In this study, we determined the changes in tear film parameters and ocular surface in a group of noninsulin-dependent diabetes mellitus (NIDDM) patients and compared the results with a nondiabetic control group.
  1. The tear secretion test and the tear stability test were performed and assessed. We also investigated systemic factors such as age, sex, and duration of disease.
  2. Diabetes was diagnosed at the department of internal medicine. The duration of diabetes and Hb1Ac values were reported.
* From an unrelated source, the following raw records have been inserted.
-- ==== Sys2Proof/Machine/Flags.lean ====
section
/-! DEFINITION. The `STATUS` register: its fields' codes and composition (spec/10_state.md R41), and every event that
writes `WV`, `TV`, `RV` and `STATE` (R46). -/

namespace Sys2Proof.Machine

/-- The code of `STATUS.STATE` (R41). -/
def RunState.code : RunState → Nat
  | .idle  => 0
  | .done  => 1
  | .fault => 2

/-- The code of `STATUS.CAUSE` (R41, spec/60_exceptions.md R201). -/
def Cause.code : Cause → Nat
  | .none              => 0
  | .invalidInvocation => 1
  | .invalidExponent   => 2
  | .ioFailure         => 3

/-- One flag as a bit. -/
def flagBit (b : Bool) : Nat := if b then 1 else 0

/-- `STATUS` as the host reads it: `STATE` [1:0], `WV` [2], `TV` [3], `RV` [4], `CAUSE` [11:8], every other bit 0
(R41, R47). -/
def State.statusWord (s : State) : Reg :=
  BitVec.ofNat 64
    (s.runState.code + 4 * flagBit s.wv + 8 * flagBit s.tv + 16 * flagBit s.rv + 256 * s.cause.code)

/-- A command completes: `STATE <- DONE` (R46). -/
def State.complete (s : State) : State := { s with runState := .done }

/-- `WV <- 1` (R46). -/
def State.validateWin (s : State) : State := { s with wv := true }

/-- `TV <- 1` (R46). -/
def State.validateTw (s : State) : State := { s with tv := true }

/-- `RV <- 1` (R46). -/
def State.validateRev (s : State) : State := { s with rv := true }

/-- `WV, TV, RV <- 0`: no table is valid, and the contents of the three tables are unspecified from here on
(R33, R46; log 6). -/
def State.invalidateTables (s : State) : State := { s.forgetTables with wv := false, tv := false, rv := false }

end Sys2Proof.Machine
end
  3. We studied 50 eyes (50 patients) with NIDDM (21 men and 29 women) and 50 eyes (50 normal) of controls (21 men and 29 women). The mean±SD of diabetic patients was 52.46±9.10 years and that of the normal individuals was 48.32±9.20 years. The mean±SD duration of DM in the study group was 10.26±6.88 ranging from 2.0 to 27.0 years.
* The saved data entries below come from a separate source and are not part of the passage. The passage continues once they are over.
-- ==== Sys2Proof/Machine/SizeDerivation.lean ====
section
/-! DEFINITION. `DERIVE` (spec/41_size_derivation.md R140 to R144). -/

namespace Sys2Proof.Machine

/-- `N <- n; L <- 1 << n; M <- (1 << n) >> 1`, and no table is valid any more (R141). -/
def State.deriveSizes (s : State) (n : Nat) : State :=
  (s.setSizes (BitVec.ofNat 64 n) (BitVec.ofNat 64 (inputLength n)) (BitVec.ofNat 64 (outputLength n))).invalidateTables

/-- `DERIVE n` (R141, R143). -/
def execDerive (n : Int) (s : State) : Host.Outcome State Fault Refusal :=
  if deriveRejects s.params n then .next (s.raise .invalidExponent (cmdValue (.derive n)))
  else .next (s.deriveSizes n.toNat).complete

end Sys2Proof.Machine
end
  4. Schirmer’s test I without topical anesthesia (total tear secretion) was performed, and TBUT was measured. Tear secretion of less than 10 mm and a BUT value of less than 10 mm were regarded as abnormal.
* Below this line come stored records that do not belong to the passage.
-- ==== Sys2Proof/Laws/Enclosure.lean ====
section
/-! SUPPORT. How far the fixed-point pieces of Machine/Numerics.lean lie from the real values, at every precision `p`:
`π` by Machin's formula, the cosine series, one doubling of the angle. -/

namespace Sys2Proof.Machine

/-- Integer division lies within 1 of the real quotient. -/
theorem ediv_near (a : Int) {n : Int} (hn : 0 < n) : |((a / n : Int) : ℝ) - a / n| ≤ 1 := by
  have h1 : ((a / n : Int) : ℝ) * n ≤ a := by exact_mod_cast Int.ediv_mul_le a hn.ne'
  have h2 : (a : ℝ) ≤ (((a / n : Int) : ℝ) + 1) * n := by
    exact_mod_cast (Int.lt_ediv_add_one_mul_self a hn).le
  have hn' : (0 : ℝ) < n := by exact_mod_cast hn
  rw [abs_sub_comm, abs_of_nonneg (by rw [sub_nonneg, le_div_iff₀ hn']; exact h1), sub_le_iff_le_add,
    div_le_iff₀ hn']
  linarith

/-! ### `π` -/

/-- Gregory's series in real numbers. -/
noncomputable def arctanTailReal (q : Nat) : Nat → Nat → ℝ
  | 0, _     => 0
  | k + 1, m => 1 / (2 * m + 1 : Nat) - arctanTailReal q k (m + 1) / (q ^ 2 : Nat)

/-- The integer series lies within 3 units of the real one. -/
theorem arctanTail_near (p : Nat) {q : Nat} (hq : 2 ≤ q) (k m : Nat) :
    |(arctanTail p q k m : ℝ) - 2 ^ p * arctanTailReal q k m| ≤ 3 := by
  induction k generalizing m with
  | zero => simp [arctanTail, arctanTailReal]
  | succ k ih =>
    have hq2 : (4 : ℝ) ≤ ((q ^ 2 : Nat) : ℝ) := by exact_mod_cast (show 2 ^ 2 ≤ q ^ 2 from Nat.pow_le_pow_left hq 2)
    have hq0 : (0 : Int) < ((q ^ 2 : Nat) : Int) := by exact_mod_cast (show 0 < q ^ 2 by positivity)
    have h1 := ediv_near (2 ^ p) (n := ((2 * m + 1 : Nat) : Int)) (by positivity)
    have h2 := ediv_near (arctanTail p q k (m + 1)) hq0
    have h3 := ih (m + 1)
    have h4 : |(arctanTail p q k (m + 1) : ℝ) / (q ^ 2 : Nat) - 2 ^ p * arctanTailReal q k (m + 1) / (q ^ 2 : Nat)| ≤ 1 := by
      rw [← sub_div, abs_div, abs_of_pos (by linarith : (0 : ℝ) < ((q ^ 2 : Nat) : ℝ)), div_le_one (by linarith)]
      linarith
    rw [arctanTail, arctanTailReal, mul_sub, mul_one_div, ← mul_div_assoc]
    rw [Int.cast_sub]
    rw [abs_le] at *
    push_cast at *
    constructor <;> linarith

/-- The real series is a partial sum of Gregory's series. -/
theorem arctanTailReal_eq {q : Nat} (hq : 1 ≤ q) (k m : Nat) :
    (-1) ^ m * (1 / (q : ℝ)) ^ (2 * m + 1) * arctanTailReal q k m =
      ∑ j ∈ Finset.range k, (-1) ^ (m + j) * ((1 / (q : ℝ)) ^ (2 * (m + j) + 1) / (2 * (m + j) + 1 : Nat)) := by
  have hq' : (q : ℝ) ≠ 0 := by positivity
  induction k generalizing m with
  | zero => simp [arctanTailReal]
  | succ k ih =>
    rw [Finset.sum_range_succ', arctanTailReal]
    have := ih (m + 1)
    simp only [show ∀ j, m + 1 + j = m + (j + 1) by intro j; ring] at this
    rw [← this]
    have e : arctanTailReal q k (m + 1) / (q ^ 2 : Nat) = (1 / (q : ℝ)) ^ 2 * arctanTailReal q k (m + 1) := by
      push_cast; rw [one_div_pow]; ring
    rw [e]
    simp only [Nat.add_zero]
    ring

/-- The partial sum of `k` terms lies within the next term of `arctan(1/q)`. -/
theorem arctan_near {q : Nat} (hq : 2 ≤ q) (k : Nat) :
    |Real.arctan (q : ℝ)⁻¹ - 1 / q * arctanTailReal q k 0| ≤ 1 / (q : ℝ) ^ (2 * k + 1) := by
  have hq0 : (0 : ℝ) < q := by positivity
  have hq1 : 1 / (q : ℝ) ≤ 1 := by rw [div_le_one hq0]; exact_mod_cast (by omega : 1 ≤ q)
  have hs := Real.hasSum_arctan (x := 1 / q) (by
    rw [Real.norm_of_nonneg (by positivity), div_lt_one hq0]; exact_mod_cast (by omega : 1 < q))
  have e : ∀ n : Nat, (-1 : ℝ) ^ n * (1 / (q : ℝ)) ^ (2 * n + 1) / (2 * n + 1 : Nat) =
      (-1) ^ n * ((1 / (q : ℝ)) ^ (2 * n + 1) / (2 * n + 1 : Nat)) := fun n => by rw [mul_div_assoc]
  simp only [e] at hs
  have hb := alternating_series_error_bound (fun n : Nat => (1 / (q : ℝ)) ^ (2 * n + 1) / (2 * n + 1 : Nat)) (by
      refine antitone_nat_of_succ_le fun n => ?_
      exact div_le_div₀ (by positivity) (pow_le_pow_of_le_one (by positivity) hq1 (by omega)) (by positivity)
        (by exact_mod_cast (by omega : 2 * n + 1 ≤ 2 * (n + 1) + 1))) (by
      exact hs.summable.alternating.congr fun n => by
        rw [← mul_assoc, ← mul_pow]; simp) k
  rw [hs.tsum_eq] at hb
  have h0 := arctanTailReal_eq (q := q) (by omega) k 0
  simp only [pow_zero, mul_zero, zero_add, pow_one, one_mul] at h0
  rw [inv_eq_one_div, h0]
  refine hb.trans ?_
  rw [one_div_pow]
  exact div_le_self (by positivity) (by exact_mod_cast (by omega : 1 ≤ 2 * k + 1))

/-- `arctanInv` lies within 2 units of `arctan(1/q)`. -/
theorem arctanInv_near (p : Nat) {q : Nat} (hq : 5 ≤ q) :
    |(arctanInv p q : ℝ) - 2 ^ p * Real.arctan (q : ℝ)⁻¹| ≤ 2 := by
  have hq0 : (5 : ℝ) ≤ q := by exact_mod_cast hq
  have h1 := ediv_near (arctanTail p q (p / 4 + 1) 0) (n := (q : Int)) (by omega)
  have h2 := arctanTail_near p (q := q) (by omega) (p / 4 + 1) 0
  have h3 := arctan_near (q := q) (by omega) (p / 4 + 1)
  have h2' : |(arctanTail p q (p / 4 + 1) 0 : ℝ) / q - 2 ^ p * (1 / q * arctanTailReal q (p / 4 + 1) 0)| ≤ 3 / 5 := by
    rw [show (2 : ℝ) ^ p * (1 / q * arctanTailReal q (p / 4 + 1) 0) = 2 ^ p * arctanTailReal q (p / 4 + 1) 0 / q by ring,
      ← sub_div, abs_div, abs_of_pos (by linarith : (0 : ℝ) < q), div_le_div_iff₀ (by linarith) (by norm_num)]
    linarith
  have h3' : |2 ^ p * (1 / q * arctanTailReal q (p / 4 + 1) 0) - 2 ^ p * Real.arctan (q : ℝ)⁻¹| ≤ 1 / 5 := by
    rw [← mul_sub, abs_mul, abs_of_pos (by positivity : (0 : ℝ) < 2 ^ p), abs_sub_comm]
    refine (mul_le_mul_of_nonneg_left h3 (by positivity)).trans ?_
    rw [mul_one_div, pow_succ, div_mul_eq_div_div]
    have : (2 : ℝ) ^ p ≤ (q : ℝ) ^ (2 * (p / 4 + 1)) := by
      calc (2 : ℝ) ^ p ≤ 2 ^ (4 * (p / 4 + 1)) := pow_le_pow_right₀ (by norm_num) (by omega)
        _ = 4 ^ (2 * (p / 4 + 1)) := by rw [show (4 : ℝ) = 2 ^ 2 by norm_num, ← pow_mul]; congr 1; ring
        _ ≤ (q : ℝ) ^ (2 * (p / 4 + 1)) := pow_le_pow_left₀ (by norm_num) (by linarith) _
    rw [div_div, div_le_div_iff₀ (by positivity) (by norm_num)]
    nlinarith [pow_pos (by linarith : (0 : ℝ) < q) (2 * (p / 4 + 1))]
  rw [arctanInv]
  rw [abs_le] at *
  push_cast at *
  constructor <;> linarith

/-- `piFix` lies within 40 units of `π`. -/
theorem piFix_near (p : Nat) : |(piFix p : ℝ) - 2 ^ p * Real.pi| ≤ 40 := by
  have h5 := arctanInv_near p (q := 5) (by norm_num)
  have h239 := arctanInv_near p (q := 239) (by norm_num)
  have hm : Real.pi = 4 * (4 * Real.arctan 5⁻¹ - Real.arctan 239⁻¹) := by
    rw [Real.four_mul_arctan_inv_5_sub_arctan_inv_239]; ring
  rw [hm, piFix]
  push_cast at *
  rw [abs_le] at *
  constructor <;> nlinarith


/-! ### The cosine -/

/-- The cosine series in real numbers. -/
noncomputable def cosTailReal (x : ℝ) : Nat → Nat → ℝ
  | 0, _     => 0
  | k + 1, m => 1 - x ^ 2 / ((2 * m + 1) * (2 * m + 2) : Nat) * cosTailReal x k (m + 1)

/-- The integer series lies within 2 units of the real one, for an angle of at most 1. -/
theorem cosTail_near (p : Nat) {x : Int} (hx : |(x : ℝ)| ≤ 2 ^ p) (k m : Nat) :
    |(cosTail p (x * x) k m : ℝ) - 2 ^ p * cosTailReal (x / 2 ^ p) k m| ≤ 2 := by
  induction k generalizing m with
  | zero => simp [cosTail, cosTailReal]
  | succ k ih =>
    have hc : (2 : ℝ) ≤ (((2 * m + 1) * (2 * m + 2) : Nat) : ℝ) := by
      exact_mod_cast (show 2 ≤ (2 * m + 1) * (2 * m + 2) by nlinarith)
    rw [cosTail, cosTailReal]
    generalize ((2 * m + 1) * (2 * m + 2) : Nat) = c at hc
    have hp : (0 : ℝ) < 2 ^ p := by positivity
    have hp4 : (4 : ℝ) ^ p = 2 ^ p * 2 ^ p := by rw [← mul_pow]; norm_num
    have hd : (0 : Int) < ((4 ^ p * c : Nat) : Int) := by
      have : 0 < c := by have : (0 : ℝ) < c := by linarith
                         exact_mod_cast this
      positivity
    have h1 := ediv_near (x * x * cosTail p (x * x) k (m + 1)) hd
    have h2 := ih (m + 1)
    have hx2 : ((x : ℝ) / 2 ^ p) ^ 2 ≤ 1 := by
      rw [sq_le_one_iff_abs_le_one, abs_div, abs_of_pos hp, div_le_one hp]; exact hx
    have h3 : |((x * x * cosTail p (x * x) k (m + 1) : Int) : ℝ) / (4 ^ p * c : Nat) -
        2 ^ p * (((x : ℝ) / 2 ^ p) ^ 2 / c * cosTailReal (x / 2 ^ p) k (m + 1))| ≤ 1 := by
      have e : ((x * x * cosTail p (x * x) k (m + 1) : Int) : ℝ) / (4 ^ p * c : Nat) -
          2 ^ p * (((x : ℝ) / 2 ^ p) ^ 2 / c * cosTailReal (x / 2 ^ p) k (m + 1)) =
          ((x : ℝ) / 2 ^ p) ^ 2 / c * (cosTail p (x * x) k (m + 1) - 2 ^ p * cosTailReal (x / 2 ^ p) k (m + 1)) := by
        push_cast; rw [hp4]; field_simp
      rw [e, abs_mul, abs_of_nonneg (by positivity)]
      have : ((x : ℝ) / 2 ^ p) ^ 2 / c ≤ 1 / 2 := by
        rw [div_le_div_iff₀ (by linarith) (by norm_num)]; linarith
      nlinarith [abs_nonneg ((cosTail p (x * x) k (m + 1) : ℝ) - 2 ^ p * cosTailReal (x / 2 ^ p) k (m + 1)),
        (by positivity : 0 ≤ ((x : ℝ) / 2 ^ p) ^ 2 / c)]
    rw [Int.cast_sub, mul_sub, mul_one]
    rw [abs_le] at *
    push_cast at *
    constructor <;> linarith

/-- The real series is a partial sum of the cosine series. -/
theorem cosTailReal_eq (x : ℝ) (k m : Nat) :
    (-1) ^ m * (x ^ (2 * m) / (2 * m).factorial) * cosTailReal x k m =
      ∑ j ∈ Finset.range k, (-1) ^ (m + j) * (x ^ (2 * (m + j)) / (2 * (m + j)).factorial) := by
  induction k generalizing m with
  | zero => simp [cosTailReal]
  | succ k ih =>
    rw [Finset.sum_range_succ', cosTailReal]
    have := ih (m + 1)
    simp only [show ∀ j, m + 1 + j = m + (j + 1) by intro j; ring] at this
    rw [← this]
    have e : x ^ (2 * (m + 1)) / ((2 * (m + 1)).factorial : ℝ) =
        x ^ (2 * m) / (2 * m).factorial * (x ^ 2 / ((2 * m + 1) * (2 * m + 2) : Nat)) := by
      rw [show 2 * (m + 1) = 2 * m + 1 + 1 by ring, Nat.factorial_succ, Nat.factorial_succ, pow_succ, pow_succ,
        div_mul_div_comm]
      push_cast; ring
    rw [e]
    simp only [Nat.add_zero]
    ring

/-- The partial sum of `k` terms lies within the next term of the cosine. -/
theorem cos_near {x : ℝ} (hx : |x| ≤ 1) (k : Nat) :
    |Real.cos x - cosTailReal x k 0| ≤ 1 / (2 * k).factorial := by
  have hs := Real.hasSum_cos x
  simp only [mul_div_assoc] at hs
  have hx2 : x ^ 2 ≤ 1 := by rwa [sq_le_one_iff_abs_le_one]
  have hb := alternating_series_error_bound (fun n : Nat => x ^ (2 * n) / ((2 * n).factorial : ℝ)) (by
      refine antitone_nat_of_succ_le fun n => ?_
      rw [pow_mul, pow_mul]
      exact div_le_div₀ (by positivity) (pow_le_pow_of_le_one (by positivity) hx2 (by omega)) (by positivity)
        (by exact_mod_cast Nat.factorial_le (by omega))) (by
      exact hs.summable.alternating.congr fun n => by rw [← mul_assoc, ← mul_pow]; simp) k
  rw [hs.tsum_eq] at hb
  have h0 := cosTailReal_eq x k 0
  simp only [pow_zero, mul_zero, zero_add, Nat.factorial_zero, Nat.cast_one, div_one, one_mul] at h0
  rw [h0]
  refine hb.trans (div_le_div_of_nonneg_right ?_ (by positivity))
  rw [pow_mul]
  exact pow_le_one₀ (by positivity) hx2

/-- The series is long enough for `p` bits. -/
theorem two_pow_le_factorial (p : Nat) : 2 ^ p ≤ (2 * (p / 4 + 2)).factorial := by
  have h : ∀ n, 2 ^ (2 * n) ≤ (n + 2).factorial := by
    intro n
    induction n with
    | zero => norm_num
    | succ n ih =>
      rcases Nat.lt_or_ge n 1 with hn | hn
      · rw [show n = 0 by omega]; decide
      · rw [show n + 1 + 2 = n + 2 + 1 by ring, Nat.factorial_succ, show 2 * (n + 1) = 2 * n + 2 by ring, pow_add]
        nlinarith
  refine le_trans (Nat.pow_le_pow_right (by norm_num) ?_) ((h (2 * (p / 4) + 2)).trans (by
    rw [show 2 * (p / 4) + 2 + 2 = 2 * (p / 4 + 2) by ring]))
  omega

/-- `cosSmall` lies within 3 units of the cosine, for an angle of at most 1. -/
theorem cosSmall_near (p : Nat) {x : Int} (hx : |(x : ℝ)| ≤ 2 ^ p) :
    |(cosSmall p x : ℝ) - 2 ^ p * Real.cos (x / 2 ^ p)| ≤ 3 := by
  have hp : (0 : ℝ) < 2 ^ p := by positivity
  have h1 := cosTail_near p hx (p / 4 + 2) 0
  have h2 := cos_near (x := x / 2 ^ p) (by rwa [abs_div, abs_of_pos hp, div_le_one hp]) (p / 4 + 2)
  have h3 : |2 ^ p * cosTailReal (x / 2 ^ p) (p / 4 + 2) 0 - 2 ^ p * Real.cos (x / 2 ^ p)| ≤ 1 := by
    rw [← mul_sub, abs_mul, abs_of_pos hp, abs_sub_comm]
    refine (mul_le_mul_of_nonneg_left h2 hp.le).trans ?_
    rw [mul_one_div, div_le_one (by positivity)]
    exact_mod_cast two_pow_le_factorial p
  rw [cosSmall]
  rw [abs_le] at *
  constructor <;> linarith

/-- One doubling of the angle takes an error of `e` units to at most `4e + 3`. -/
theorem cosDouble_near {p : Nat} {c : Int} {x e : ℝ} (h : |(c : ℝ) - 2 ^ p * Real.cos x| ≤ e) (he : e ^ 2 ≤ 2 ^ p) :
    |(cosDouble p c : ℝ) - 2 ^ p * Real.cos (2 * x)| ≤ 4 * e + 3 := by
  have hp : (0 : ℝ) < 2 ^ p := by positivity
  have h1 := ediv_near (2 * c * c) (n := 2 ^ p) (by positivity)
  have he0 : 0 ≤ e := (abs_nonneg _).trans h
  have hc : |Real.cos x| ≤ 1 := Real.abs_cos_le_one x
  have h2 : |((2 * c * c : Int) : ℝ) / 2 ^ p - 2 ^ p * (2 * Real.cos x ^ 2)| ≤ 4 * e + 2 := by
    have e1 : ((2 * c * c : Int) : ℝ) / 2 ^ p - 2 ^ p * (2 * Real.cos x ^ 2) =
        2 * ((c - 2 ^ p * Real.cos x) ^ 2 / 2 ^ p) + 4 * Real.cos x * (c - 2 ^ p * Real.cos x) := by
      push_cast; field_simp; ring
    rw [e1]
    refine (abs_add_le _ _).trans ?_
    have a1 : (c - 2 ^ p * Real.cos x) ^ 2 / 2 ^ p ≤ 1 := by
      rw [div_le_one hp]
      refine le_trans ?_ he
      rw [← sq_abs]
      exact pow_le_pow_left₀ (abs_nonneg _) h 2
    rw [abs_of_nonneg (by positivity : (0 : ℝ) ≤ 2 * ((c - 2 ^ p * Real.cos x) ^ 2 / 2 ^ p)), abs_mul, abs_mul,
      abs_of_pos (by norm_num : (0 : ℝ) < 4)]
    nlinarith [abs_nonneg (Real.cos x), abs_nonneg (c - 2 ^ p * Real.cos x)]
  rw [cosDouble, Real.cos_two_mul]
  rw [abs_le] at *
  push_cast at *
  constructor <;> linarith

end Sys2Proof.Machine
end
  5. Data are expressed as mean±SD. Parameters between groups were analyzed by the Student’s t-test, and analysis of variance was performed with the χ2-test. A P value of less than 0.05 was considered statistically significant.


Probability values is as follows:
  1. P more than 0.05 was considered statistically nonsignificant.
  2. P lower to 0.05 was considered statistically significant.
  3. P lower to 0.01 was considered statistically highly significant.



  Results Top


There was a statistically significant difference between nondiabetics and diabetics regarding age with a P value of 0.026, whereas there was no statistically significant difference regarding sex with a P value of 1.000 ([Table 1]).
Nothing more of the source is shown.